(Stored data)
-- ==== Sys2Proof/Machine/Ops.lean ====
section
/-! DEFINITION. The operations that every chapter shares: time, registers, counters, outputs, free values, interrupt
pending, event records, the Kiln Record, fault events and configuration errors. -/

namespace Sys2Proof.Machine

/-! Time -/

/-- One millisecond and one microsecond of the free-running counter. -/
abbrev msNs : Nat := 1000000
/-- One microsecond. -/
abbrev usNs : Nat := 1000

/-- `dt` ns pass: the free-running counter and PTP time advance (R107, R108), and powered time accumulates. -/
def State.advance (s : State) (dt : Nat) : State :=
  { s with
    now := s.now + dt
    ptp := { s.ptp with time := (s.ptp.time + (dt : Int) * (2 ^ 32 + s.ptp.rate)).toNat }
    kiln := { s.kiln with lifeNs := s.kiln.lifeNs + dt } }

/-- Time passes up to a deadline; none when the deadline has passed. Log entry 4. -/
def State.advanceTo (s : State) (t : Nat) : State := s.advance (t - s.now)

/-- PTP seconds. -/
def State.ptpSec (s : State) : Nat := s.ptp.time / 2 ^ 32 / 1000000000
/-- PTP nanoseconds within the second. -/
def State.ptpNano (s : State) : Nat := s.ptp.time / 2 ^ 32 % 1000000000
/-- PTP fraction in 1/256 ns. -/
def State.ptpFrac (s : State) : Nat := s.ptp.time % 2 ^ 32 / 2 ^ 24

/-! Registers and counters -/

/-- The stored value of a register element, in function `fn`'s copy where it is banked. -/
def State.regOf (s : State) (r : RegName) (fn i j : Nat) : Nat := s.regs.get (r.resetAt i j) (r.key fn i j)

/-- The stored value of a register element of the device. -/
def State.reg (s : State) (r : RegName) (i j : Nat) : Nat := s.regOf r 0 i j

/-- Bits hi to lo of a register element. -/
def State.fld (s : State) (r : RegName) (i j hi lo : Nat) : Nat := bitsOf hi lo (s.reg r i j)

/-- Bit b of a register element. -/
def State.bit (s : State) (r : RegName) (i j b : Nat) : Bool := bitOf b (s.reg r i j)

/-- Replace a register element of function `fn`'s copy. -/
def State.setRegOf (s : State) (r : RegName) (fn i j v : Nat) : State :=
  { s with regs := s.regs.set (r.resetAt i j) (r.key fn i j) v }

/-- Replace a register element of the device. -/
def State.setReg (s : State) (r : RegName) (i j v : Nat) : State := s.setRegOf r 0 i j v

/-- A counter's value. -/
def State.cnt (s : State) (k : Nat) : Nat := s.cnts.get 0 k

/-- Count n events in a 48-bit counter that wraps (R114). -/
def State.bumpBy (s : State) (k n : Nat) : State :=
  { s with cnts := s.cnts.set 0 k ((s.cnts.get 0 k + n) % 2 ^ 48) }

/-- Count one event. -/
def State.bump (s : State) (k : Nat) : State := s.bumpBy k 1

/-! General counters (R520, R521, Table 18.1) -/

/-- PMC_CNT_CFG of counter k. -/
def State.pmcCfg (s : State) (k : Nat) : Nat := s.reg .pmcCntCfg 0 k

/-- Add to an enabled counter; a carry passes to a chained, enabled successor, or sets OVF when there is none. -/
def State.pmcAdd (s : State) (k n : Nat) : Nat → State
  | 0 => s
  | fuel + 1 =>
    let v := s.cnts.get 0 (cntPmc k) + n
    let t := { s with cnts := s.cnts.set 0 (cntPmc k) (v % 2 ^ 48) }
    if v < 2 ^ 48 then t
    else
      let next := s.pmcCfg (k + 1)
      if k < 4095 ∧ bitOf 30 next then (if bitOf 31 next then t.pmcAdd (k + 1) 1 fuel else t)
      else t.setReg .pmcCntCfg 0 k (withBits 29 29 (t.pmcCfg k) 1)

/-- The counters whose configuration is stored and selects an event. -/
def State.pmcSelected (s : State) (unit inst event : Nat) : List Nat :=
  let base := RegName.pmcCntCfg.key 0 0 0
  s.regs.cells.filterMap fun c =>
    if base ≤ c.1 ∧ c.1 < base + 16384 ∧ bitsOf 31 30 c.2 = 2 ∧ bitsOf 27 24 c.2 = unit ∧ bitsOf 23 16 c.2 = inst ∧
        bitsOf 7 0 c.2 = event then some ((c.1 - base) / 4) else none

/-- `n` events of Table 18.1 occur. -/
def State.pmcCount (s : State) (unit inst event n : Nat) : State :=
  if !s.bit .pmcCtrl 0 0 0 then s
  else runOver (s.pmcSelected unit inst event) (fun k s => s.pmcAdd k n 4096) s

/-- Payload bytes of what goes out on PCI Express (Table 18.1, unit 7). -/
def Out.payload : Out → Nat
  | .hostWrite _ _ d => d.length
  | .msix _ _ _ _ => 4
  | _ => 0

/-- Put something out. -/
def State.emit (s : State) (o : Out) : State :=
  let s := { s with out := s.out ++ [o] }
  if s.bit .pmcCtrl 0 0 0 && o.payload ≠ 0 then s.pmcCount 7 0 3 o.payload else s

/-- Draw a free value of w bits: the value, and the state with the draw counted. Log entry 20. -/
def State.draw (s : State) (w : Nat) : BitVec w × State :=
  (Config.freeValue w s.draws, { s with draws := s.draws + 1 })

/-- The Kiln Record's powered seconds. -/
def State.lifeS (s : State) : Nat := s.kiln.lifeNs / 1000000000

/-! Interrupt pending (R446) -/

/-- Whether an interrupt source is level triggered (Table 15.1). -/
def srcIsLevel (n : Nat) : Bool := (1025 ≤ n && n ≤ 1280) || n == 1284

/-- Whether a source is pending (R446). -/
def IntSource.isPending (x : IntSource) (n : Nat) : Bool := if srcIsLevel n then x.input || x.latch else x.edge

/-- The state of interrupt source n. -/
def State.intSrc (s : State) (n : Nat) : IntSource := s.eic.src.get {} n

/-- Change interrupt source n; sources outside 1 to 1,920 do not exist (R443). -/
def State.setIntSrc (s : State) (n : Nat) (x : IntSource) : State :=
  if 1 ≤ n ∧ n ≤ 1920 then { s with eic := { s.eic with src := s.eic.src.set {} n x } } else s

/-- Set a pending state, noting the time when the source was not pending before. -/
def State.setPendingWith (s : State) (n : Nat) (f : IntSource → IntSource) : State :=
  let x := s.intSrc n
  let y := f x
  s.setIntSrc n (if y.isPending n && !x.isPending n then { y with pendTime := s.now } else y)

/-- An event of an edge source, or a software set (R446, R447). -/
def State.eicEvent (s : State) (n : Nat) : State :=
  s.setPendingWith n fun x => if srcIsLevel n then { x with latch := true } else { x with edge := true }

/-! References to generations (R59) -/

/-- A reference to a generation is taken (R59). -/
def State.refUp (s : State) (g : Gen) : State :=
  { s with gen := { s.gen with refs := s.gen.refs.modify 0 g.toNat (· + 1) } }

/-- A reference is dropped (R59). -/
def State.refDown (s : State) (g : Gen) : State :=
  { s with gen := { s.gen with refs := s.gen.refs.modify 0 g.toNat (· - 1) } }

/-! Rings (R367 to R373) -/

/-- The function that owns a ring (Table 12.2). -/
def ringFn (r : Nat) : Fn := if r < 3584 then .pf0 else if r < 3840 then .pf1 else .pf2

/-- The live state of a ring. -/
def State.ring (s : State) (r : Nat) : RingState := s.hif.rings.get {} r

/-- Replace a ring's live state. -/
def State.setRing (s : State) (r : Nat) (x : RingState) : State :=
  { s with hif := { s.hif with rings := s.hif.rings.set {} r x } }

/-- The VF that owns a ring group of PF0, or 0 for PF0 itself (Table 12.24). -/
def State.groupVf (s : State) (g : Nat) : Nat :=
  bitsOf (8 * (g % 4) + 5) (8 * (g % 4)) (s.reg .hifVfGroup 0 (g / 4))

/-- Whose requester ID a ring's DMA uses (R367). -/
def State.ringReq (s : State) (r : Nat) : Requester :=
  match ringFn r with
  | .pf0 =>
    let v := s.groupVf (r / 16)
    if h : 1 ≤ v ∧ v ≤ 32 then .vf ⟨v - 1, by omega⟩ else .pf .pf0
  | f => .pf f

/-- Whether a ring is enabled (R369). -/
def RingState.enabled (x : RingState) : Bool :=
  x.active && !x.stopping && !x.halted && x.ctx.isSome

/-- Whether rings run in this mode (R380). -/
def Mode.ringsRun (m : Mode) : Bool := m ≠ .reset && m ≠ .bringup

/-- Whether a ring runs and is an enabled ring of this kind and function (R369, R380). -/
def State.ringIs (s : State) (r kind : Nat) (f : Fn) : Bool :=
  s.mode.ringsRun && (s.ring r).enabled && ((s.ring r).ctx.any fun c => c.kind = kind) && ringFn r = f

/-- Whether a ring has a descriptor fetched or in execution, so that its context stays cached (R370). -/
def RingState.busy (x : RingState) : Bool := !x.fetched.isEmpty || x.inExec.isSome

/-- The rings whose contexts stay cached when ring r uses its own: all but r, less the least recently used that is not
busy when the 256 entries are in use; none when every one is busy (R370). -/
def State.cacheRoom (s : State) (r : Nat) : Option (List Nat) :=
  let others := s.hif.cached.filter (· ≠ r)
  if others.length < 256 then some others
  else (others.reverse.find? fun x => !(s.ring x).busy).map fun v => others.filter (· ≠ v)

/-- Note the use of a ring's context in the cache of 256 entries; with no entry to evict the use leaves no trace in it
(R370). -/
def State.touchCtx (s : State) (r : Nat) : State :=
  match s.cacheRoom r with
  | some kept => { s with hif := { s.hif with cached := r :: kept } }
  | none => s

/-- Entries of a ring. -/
def RingState.size (x : RingState) : Nat := match x.ctx with
  | some c => 2 ^ c.log2n
  | none => 0

/-- Bytes of a ring entry (Table 12.3). -/
def entryBytes (kind : Nat) : Nat :=
  if kind = 1 ∨ kind = 2 then 32 else if kind = 5 then 64 else 16

/-- Host address of slot i mod N (R368). -/
def RingState.slotAddr (x : RingState) (i : Nat) : Nat := match x.ctx with
  | some c => c.base + i % 2 ^ c.log2n * entryBytes c.kind
  | none => 0

/-- Write the write-back word (Table 12.5). -/
def State.writeBack (s : State) (r : Nat) : State :=
  let x := s.ring r
  match x.ctx with
  | some c =>
    s.emit (.hostWrite (s.ringReq r) c.wbAddr
      (leBytes 8 (x.devIdx % 2 ^ 32 + boolBit x.halted * 2 ^ 32 + x.err % 256 * 2 ^ 40)))
  | none => s

/-- An entry that asks for an interrupt has been written (R395). -/
def State.ringIrq (s : State) (r : Nat) : State :=
  let x := s.ring r
  match x.ctx with
  | some c =>
    if !c.irqEn then s
    else if c.holdoffUs = 0 then s.eicEvent c.irqSrc
    else if x.holdEnd ≠ 0 ∧ s.now < x.holdEnd then s.setRing r { x with irqHeld := true }
    else (s.setRing r { x with holdEnd := s.now + c.holdoffUs * usNs, irqHeld := false }).eicEvent c.irqSrc
  | none => s

/-! Event records (R392, R393) -/

/-- Count a lost record of ring r in HIF_EVT_DROP_CNT of its function. -/
def State.loseRecord (s : State) (r : Nat) : State := s.bump (cntHif (ringFn r).num 1)

/-- Whether an event ring is full (R393). -/
def RingState.full (x : RingState) : Bool := (x.devIdx + 2 ^ 32 - x.hostIdx) % 2 ^ 32 ≥ x.size

/-- Write a record into the next slot, then the write-back word, then any interrupt (R392). -/
def State.putRecord (s : State) (r type time : Nat) (body : Bytes) : State :=
  let x := s.ring r
  let phase := boolBit (x.devIdx / x.size % 2 == 0)
  let bytes := leBytes 2 type ++ leBytes 1 phase ++ leBytes 1 0 ++ leBytes 4 x.seq ++ leBytes 8 time
    ++ sliceOf body 0 48
  let s := s.emit (.hostWrite (s.ringReq r) (x.slotAddr x.devIdx) bytes)
  let s := (s.touchCtx r).setRing r { x with devIdx := (x.devIdx + 1) % 2 ^ 32, seq := (x.seq + 1) % 2 ^ 32 }
  (s.writeBack r).ringIrq r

* **Task directions**:
The lines to copy run from the start of the records above through the line holding "def State.fld (s"; give them exactly, both ends included, and nothing else.

* **Finished task**:
-- ==== Sys2Proof/Machine/Ops.lean ====
section
/-! DEFINITION. The operations that every chapter shares: time, registers, counters, outputs, free values, interrupt
pending, event records, the Kiln Record, fault events and configuration errors. -/

namespace Sys2Proof.Machine

/-! Time -/

/-- One millisecond and one microsecond of the free-running counter. -/
abbrev msNs : Nat := 1000000
/-- One microsecond. -/
abbrev usNs : Nat := 1000

/-- `dt` ns pass: the free-running counter and PTP time advance (R107, R108), and powered time accumulates. -/
def State.advance (s : State) (dt : Nat) : State :=
  { s with
    now := s.now + dt
    ptp := { s.ptp with time := (s.ptp.time + (dt : Int) * (2 ^ 32 + s.ptp.rate)).toNat }
    kiln := { s.kiln with lifeNs := s.kiln.lifeNs + dt } }

/-- Time passes up to a deadline; none when the deadline has passed. Log entry 4. -/
def State.advanceTo (s : State) (t : Nat) : State := s.advance (t - s.now)

/-- PTP seconds. -/
def State.ptpSec (s : State) : Nat := s.ptp.time / 2 ^ 32 / 1000000000
/-- PTP nanoseconds within the second. -/
def State.ptpNano (s : State) : Nat := s.ptp.time / 2 ^ 32 % 1000000000
/-- PTP fraction in 1/256 ns. -/
def State.ptpFrac (s : State) : Nat := s.ptp.time % 2 ^ 32 / 2 ^ 24

/-! Registers and counters -/

/-- The stored value of a register element, in function `fn`'s copy where it is banked. -/
def State.regOf (s : State) (r : RegName) (fn i j : Nat) : Nat := s.regs.get (r.resetAt i j) (r.key fn i j)

/-- The stored value of a register element of the device. -/
def State.reg (s : State) (r : RegName) (i j : Nat) : Nat := s.regOf r 0 i j

/-- Bits hi to lo of a register element. -/
def State.fld (s : State) (r : RegName) (i j hi lo : Nat) : Nat := bitsOf hi lo (s.reg r i j)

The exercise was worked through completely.